Не хотела ехать, ох, как не хотела! Вернулась до срока, диагноз был, страшней некуда. Не поверил, повёз в область, в лучшую клинику положил. На операцию шла своими ногами и улыбалась, улыбалась, чтобы ему не страшно было.
Операция прошла хорошо, постарались хирурги. Но сердце не выдержало. Опомниться не мог, поверить не мог…
После похорон неделю пил и не пьянел. Потом ушёл на «Красавице» вверх по Дону. Вернулся дня через три или четыре, когда водка закончилась. Говорят, помогает забыться. Ему не помогла.
Варя, соседка, встретила у ворот. Наверно, выглядывала его «Красавицу» с того же мыса. Пошла за ним в дом и частила, частила:
– Невестка ваша мне корову продала. Деньги я отдала, чтобы она кого другого не искала. А уводить к себе не стала, вдруг вы не позволите.
– Как не позволить, если вы деньги заплатили. И корова мне теперь ни к чему.
– Можно, она в вашем сарае постоит, мне её и держать-то негде?
– Пусть, только ухаживайте сами, и молоко ваше.
Потом, потом… Молоко ему каждый день и масло, и творог, и сметану. И еду какую-то. Он рыбачил ещё, на рынок не ездил, улов раздавал – ей, Николаю, себе на уху и жарку, ничего другого не готовил, не умел.

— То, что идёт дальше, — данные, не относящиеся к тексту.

/-- R107: at the default polynomial, changing one destuffed byte of a frame, in one bit or more, changes the residue. -/
def Obligations.ChangedByteChangesTheResidue : Prop :=
  ∀ (cfg : Config) (before after : List Byte) (b b' : Byte), cfg.crcPolyR = 0x8408#16 → b ≠ b' →
    crcFold cfg cfg.crcSeed (before ++ b :: after) ≠ crcFold cfg cfg.crcSeed (before ++ b' :: after)

/-! ## Slices, stuffing and whole frames -/

/-- R139: reading a raw interior byte by byte leaves in the registers exactly what the slice form says, and closing the
frame is then the slice form's outcome. -/
def Obligations.ByteSerialFrameIsTheSliceForm : Prop :=
  ∀ (cfg : Config) (r : List Byte), r ≠ [] → (∀ b ∈ r, b ≠ cfg.flagByte) →
    let f := (Frame.fresh cfg).feedAll cfg r
    let d := destuff cfg r
    f.rc = satCount r.length ∧ f.n = satCount d.length ∧ f.crc = crcFold cfg cfg.crcSeed d ∧
      f.addr = d.getD 0 0x00 ∧ f.ctrl = d.getD 1 0x00 ∧ f.cmdb = d.getD 2 0x00 ∧ f.esc = danglingEscape cfg r ∧
      ∀ s : State, s.cfg = cfg → s.fr = f →
        let reported := report (classifyType f.ctrl) (f.ctrl.extractLsb' 5 3) s
        closeFrame s =
          match closeSlice cfg r with
          | .error e => .raised (raiseError e s)
          | .skip => .goes reported
          | .data field =>
            match commandClass cfg field with
            | .valid k => .goes (push k reported)
            | .invalid _ => .raised (raiseError .invalidCommand reported)

/-- R74: stuffing leaves no flag byte and no dangling escape, and destuffing undoes it. -/
def Obligations.DestuffingUndoesStuffing : Prop :=
  ∀ (cfg : Config) (bs : List Byte), cfg.wf = true →
    destuff cfg (stuff cfg bs) = bs ∧ (∀ b ∈ stuff cfg bs, b ≠ cfg.flagByte) ∧
      danglingEscape cfg (stuff cfg bs) = false

/-- R88, R104, R131, R136, R157: the SCAN step that reads the closing flag of a frame a producer made with any address,
any I control byte, a command byte and any further payload pushes that command, reports the frame, and raises nothing. -/
def Obligations.ProducedDataFrameIsDelivered : Prop :=
  ∀ (s : State) (a ctrl : Byte) (k : Command) (more : List Byte), s.cfg.wf = true → crcConsistent s.cfg = true →
    ctrl.getLsbD 0 = false →
    s.fr = (Frame.fresh s.cfg).feedAll s.cfg (interior s.cfg (a :: ctrl :: s.cfg.commandByte k :: more)) →
    ∃ t, exec .flagClose s = .next t ∧ pushedCommand k s t ∧ t.errCode = s.errCode ∧
      t.out.frmValid = true ∧ t.out.frmType = 0 ∧ t.out.frmSeq = ctrl.extractLsb' 5 3 ∧ t.out.frmAddr = a ∧
      frameCleared s.cfg t.fr

/-- R159, R257: a supervisory frame a producer made, with any payload, is never an error and reaches neither window nor
position. -/
def Obligations.ProducedSupervisoryFrameIsSkipped : Prop :=
  ∀ (s : State) (a ctrl : Byte) (more : List Byte), s.cfg.wf = true → crcConsistent s.cfg = true →
    ctrl.getLsbD 0 = true →
    s.fr = (Frame.fresh s.cfg).feedAll s.cfg (interior s.cfg (a :: ctrl :: more)) →
    ∃ t, exec .flagClose s = .next t ∧ t.win = s.win ∧ samePosition s t ∧ t.errCode = s.errCode ∧
      t.out.frmValid = true ∧ t.out.frmType ≠ 0 ∧ t.out.frmSeq = ctrl.extractLsb' 5 3 ∧ t.out.frmAddr = a ∧
      sameEvent s t

/-! ## Debouncer -/

/-- R188: the cursor form and the shift-register form emit the same commands in the same pushes and keep corresponding,
and the drain order of R183 is q2, q1, q0. -/
def Obligations.CursorFormIsShiftForm : Prop :=
  ∀ (w : Window) (k : Command),
    w.oldest = w.toShift.q2 ∧ (w.insert k).toShift = w.toShift.push k ∧
      w.drained = (w.slot w.cur).toList ++ (w.slot (w.cur + 1)).toList ++ (w.slot (w.cur + 2)).toList

/-- R187: in a run of pushes of one command the window is empty exactly after every third push, whatever preceded the
run; from an empty window, a run of `n` applies `n % 3` of them. -/
def Obligations.RunsSuppressEveryThird : Prop :=
  (∀ (w : Window) (k : Command), w.toShift.q0 ≠ some k → ∀ m : Nat, 0 < m →
    ((w.insertAll (List.replicate m k)).toShift = Shift.empty ↔ m % 3 = 0)) ∧
  (∀ (k : Command) (m : Nat),
    Window.empty.emitted (List.replicate m k) ++ (Window.empty.insertAll (List.replicate m k)).drained
      = List.replicate (m % 3) k)

/-- R185: the commands a run applies are the pushed commands less triples of equal consecutive ones, in push order: the
pushes fall into consecutive blocks, each one kept command or three equal suppressed ones. -/
def Obligations.AppliedCommandsAreThePushesLessTriples : Prop :=
  ∀ ks : List Command, ∃ blocks : List (List Command),
    (∀ b ∈ blocks, ∃ k, b = [k] ∨ b = [k, k, k]) ∧ ks = blocks.flatten ∧
      Window.empty.emitted ks ++ (Window.empty.insertAll ks).drained
        = (blocks.filter (fun b => b.length == 1)).flatten

/-- R186: a command that no triple clears is the oldest entry after the third push counting its own, so the next push
emits it. -/
def Obligations.CommandWaitsThreePushes : Prop :=
  ∀ (w : Window) (a b c : Command),
    (w.insert a).toShift.q0 = some a → ((w.insert a).insert b).toShift.q0 = some b →
    (((w.insert a).insert b).insert c).toShift.q0 = some c →
    (((w.insert a).insert b).insert c).oldest = some a

/-! ## Invariants and whole runs -/

/-- R281, R40: the state after RESET, with any legal parameters, IBUF content and inputs to come, meets the invariants,
and its memory is canonical when the IBUF content is. -/
def Obligations.ResetStateMeetsTheInvariants : Prop :=
  ∀ (c : Config) (m : Memory) (ins : List HostIn), c.wf = true → m.wf →
    Inv (State.resetWith c m ins) ∧ RunInv (State.resetWith c m ins) ∧ (State.resetWith c m ins).ibuf.wf

/-- R40: every step keeps the invariants of R40, from every state that meets them, whatever the host does. -/
def Obligations.StepKeepsTheInvariants : Prop :=
  ∀ s t : State, Inv s → step s = .next t → Inv t

/-- R40: every state reachable from reset, with any legal parameters, IBUF content and host, meets all nine items. -/
def Obligations.ReachableStatesAreLegal : Prop :=
  ∀ (c : Config) (m : Memory) (ins : List HostIn) (k : Nat) (t : State), c.wf = true →
    core.run k (State.resetWith c m ins) = .next t → LegalState t

/-- R24, R150, R161, R183: every step keeps what holds along a run: flags at both ends in SCAN, no open frame in DRAIN
and DONE, drained slots empty, the cursor within LEN. -/
def Obligations.StepKeepsTheRunInvariant : Prop :=
  ∀ s t : State, RunInv s → step s = .next t → RunInv t

/-- R52, R59, R287: a host that keeps its duties is never stopped: from every state that meets the invariants the step
answers a next state. Of the duties, those against a write in an accepted START step (log 7) and a write outside IBUF
(log 9) are the model's reading. -/
def Obligations.DutifulHostIsNeverStopped : Prop :=
  ∀ s : State, Inv s → dutiesKept s → ∃ t, step s = .next t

Отказывался сначала от её заботы, а потом рукой махнул.
Жил, как в тумане, поверить не мог, что Тони нет, не то, что привыкнуть. По дому ничего делать не хотелось. Весной вышел в огород, постоял, воткнул в грядку лопату и ушёл в дом.
Варя убирала в доме и во дворе, когда его не было. Приходил – чисто и обед на столе. А года через два нелепый разговор:
– Ты один, я одна…
– Прости, Варя, хорошая ты, добрая, и молодая ещё, тебе ровня нужна. В моей хате одна хозяйка, Тоня. И вот здесь – ударил себя в грудь, – тоже она одна.
Убежала, не заикалась больше. Сын у неё в тюрьме по третьему разу…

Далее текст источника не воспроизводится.